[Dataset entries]
+===+
-- ==== Sys2Proof/Machine/Smb.lean ====
section
/-! DEFINITION. The SMBus port (R420, R422-R425, R491-R496, Table 17-11): sessions, state access, reading and clearing the
recorder, resets, images, the claim, boundary scan, the alert. Each command answers with its read part: a status of two bytes,
then its data. -/

namespace Sys2Proof.Machine

/-- What an SMBus command comes to: the head, its status and its data, or an undefined outcome. -/
abbrev SmbResult := Except Fault (Head × Status × List Byte)

/-- The head with its SMBus state replaced. -/
def Head.setSmb (h : Head) (x : Smb) : Head := { h with sys := { h.sys with smb := x } }

/-- The read part sent. -/
def Head.readPart (h : Head) (s : Status) (b : List Byte) : Head :=
  (h.emit (.smb (leBytes 2 s.code ++ b))).answer s (wordOf b 0) b

/-- A transaction (R491): no acknowledge while MI is in reset; a write part whose PEC fails is discarded. `after` is what begins
once the read part has been given. -/
def Head.smbus (h : Head) (pec : Bool) (after : Head → Head) (f : Head → SmbResult) : Except Fault Head :=
  if !h.runs 0 then .ok (h.emit .smbNak)
  else if !pec then .ok (h.readPart .checkFail [])
  else
    match f h with
    | .error e => .error e
    | .ok x =>
      let h := x.1.readPart x.2.1 x.2.2
      .ok (if x.2.1 = .ok then after h else h)

/-- A transaction as a command of its own; commands move on. -/
def State.smbus (s : State) (pec : Bool) (after : Head → Head) (f : Head → SmbResult) : Host.Outcome State Fault Refusal :=
  s.runE (fun h => match h.smbus pec after f with
    | .error e => .error e
    | .ok h => .ok h.settle)

/-- The slot of the port's session. -/
def Head.smbSlot (h : Head) : Option Nat := h.sys.smb.sess.map (fun x => x.slot)

/-- The caller that accesses over SMBus count for (R500, R505): the session's slot, tier O without one. -/
def Head.smbCaller (h : Head) : Caller :=
  match h.smbSlot with
  | some n => ⟨slotTier n, n, h.side, none, 0, smbConn⟩
  | none => ⟨.O, 255, h.side, none, 0, smbConn⟩

/-- A maker session is live. -/
def Head.smbMaker (h : Head) : Bool := h.smbSlot.any (fun n => decide (72 ≤ n))

/-- A session of tier I or above is live. -/
def Head.smbInstaller (h : Head) : Bool := h.smbSlot.any (fun n => decide (64 ≤ n))

/-- No maker slot is live. -/
def Head.noMaker (h : Head) : Bool := h.liveKeys 72 73 = 0

/-- In TRIM_FAULT every command but SESSION needs a maker session (R467, R492). -/
def Head.trimLocked (h : Head) : Bool := h.sys.rst.tflt && !h.smbMaker

/-- An SMBus command of a session recorded (R418): its own code, its verb's code, or a register. -/
def Head.smbAudit (h : Head) (action : Nat) (s : Status) (refused : Bool) : Head :=
  match h.smbSlot with
  | some n => h.audit n none action s.code refused
  | none => h

/-- A command that is recorded where a maker session gives it (R418). -/
def Head.makerAudit (h : Head) (code : Nat) (s : Status) : Head :=
  if h.smbMaker then h.smbAudit (code + 2 ^ 40) s false else h

/-- Bytes from offset `o` on replaced; what lies between the end and the offset was never written. -/
def padOver (base : List Byte) (o : Nat) (b : List Byte) : List Byte := overlay (fit 0 (max o base.length) base) o b

/-! ## Sessions (R422-R424) -/

/-- The payload of a RESULT (Table 14-4). -/
def resultPay (s : Status) (tier : Nat) : List Byte := Sha.beBytes 2 s.code ++ [BitVec.ofNat 8 tier] ++ List.replicate 5 0

/-- A session step that ends in a RESULT. -/
def Head.smbSaid (h : Head) (s : Status) (tier : Nat) : SmbResult := .ok (h, s, resultPay s tier)

/-- HELLO on the port (R422-R424). Beyond the proofs of R423 there is no CHALLENGE; the status is a free value (log entry 60). -/
def Head.smbHello (h : Head) (pay : List Byte) : SmbResult :=
  let slot := (pay.headD 0).toNat
  let nc := pay.drop 8
  if pay.length ≠ 40 || ((pay.drop 1).take 7).any (fun b => b ≠ 0) then h.smbSaid .invalid 0
  else if h.sys.smb.sess.isSome then h.smbSaid .invalid 0
  else if h.proofsFull then
    h.tick.smbSaid (nth .tier [Status.tier, .checkFail, .invalid] (Config.freeNat h.fresh % 3)) 0
  else if h.helloRefused slot then (h.setSmb { h.sys.smb with hello := none }).smbSaid .tier 0
  else
    let x := h.random 32
    let h := x.1.setSmb { x.1.sys.smb with hello := some ⟨none, 0, slot, nc, x.2⟩ }
    .ok (h, .ok, x.2 ++ Config.idPublic ++ Config.edSign Config.idPrivate (2 :: transcript 0 0 0 slot nc x.2))

/-- PROOF on the port (R422-R424). A session begins with a KEYX key of its own. -/
def Head.smbProof (h : Head) (sig : List Byte) : SmbResult :=
  let h := h.countProof
  if sig.length ≠ 64 then h.smbSaid .invalid 0
  else
    match h.sys.smb.hello with
    | none => h.smbSaid .invalid 0
    | some x =>
      let h := h.setSmb { h.sys.smb with hello := none }
      if h.proofOk x 0 0 sig then
        let h := h.setSmb { h.sys.smb with sess := some ⟨x.slot⟩ }
        let h := { h with keys := { h.keys with keyx := place [] h.keys.keyx smbConn [] } }
        (h.sessionNoted x.slot 0).smbSaid .ok (slotTier x.slot).num
      else (h.proofFailed x.slot 0).smbSaid .checkFail 0

/-- SMB_SESSION (R424). -/
def execSmbSession (pec : Bool) (step : Nat) (pay : List Byte) (s : State) : Host.Outcome State Fault Refusal :=
  s.smbus pec id (fun h =>
    if step = 1 then h.smbHello pay else if step = 3 then h.smbProof pay else h.smbSaid .invalid 0)

/-- SMB_SESSION_TIMEOUT (R424): the session ends, and with it its KEYX key (R436). -/
def execSmbSessionTimeout (s : State) : Host.Outcome State Fault Refusal :=
  s.run (fun h =>
    let h := h.setSmb { h.sys.smb with sess := none, hello := none }
    { h with keys := { h.keys with keyx := place [] h.keys.keyx smbConn [] } })

/-! ## Registers (R491, R492) -/

/-- The registers that need no session (R492). -/
def openRead (a : Nat) : Bool :=
  match regOf (a % 2147483648) with
  | some (d, _) => miCopy d.reg
  | none => false

/-- SMB_STATE_GET (R491, R492). -/
def execSmbStateGet (pec : Bool) (addr : Nat) (s : State) : Host.Outcome State Fault Refusal :=
  s.smbus pec id (fun h =>
    if h.trimLocked || (h.smbSlot.isNone && !(openRead addr)) then .ok (h, .tier, leBytes 8 0)
    else
      let r := h.readState h.smbCaller none addr
      .ok (r.1, r.2.1, leBytes 8 r.2.2.toNat))

/-- The one write that R425 leaves an installer in TRIM_FAULT: MKACC.CLOSED = 0 where maker access is closed. -/
def Head.reopens (h : Head) (addr : Nat) (v : Word) : Bool :=
  h.smbInstaller && h.makerClosed && addr = 0x0B000010 && v = h.stored 0 .MKACC 0 &&& ~~~(1#64 <<< 63)

/-- SMB_STATE_SET (R491, R425). -/
def execSmbStateSet (pec : Bool) (addr : Nat) (v : Word) (s : State) : Host.Outcome State Fault Refusal :=
  s.smbus pec id (fun h =>
    if h.smbSlot.isNone || (h.trimLocked && !(h.reopens addr v)) then .ok (h, .tier, [])
    else
      match h.writeState h.smbCaller none addr v with
      | .error e => .error e
      | .ok x => .ok (x.1, x.2, []))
+===+
WORK TO BE COMPLETED:
Leave out every line above except those from the line with "then its data. -/" up to and including the line with "def Head.readPart (h", and copy those exactly.

EXERCISE RESULT:
then its data. -/

namespace Sys2Proof.Machine

/-- What an SMBus command comes to: the head, its status and its data, or an undefined outcome. -/
abbrev SmbResult := Except Fault (Head × Status × List Byte)

/-- The head with its SMBus state replaced. -/
def Head.setSmb (h : Head) (x : Smb) : Head := { h with sys := { h.sys with smb := x } }

/-- The read part sent. -/
def Head.readPart (h : Head) (s : Status) (b : List Byte) : Head :=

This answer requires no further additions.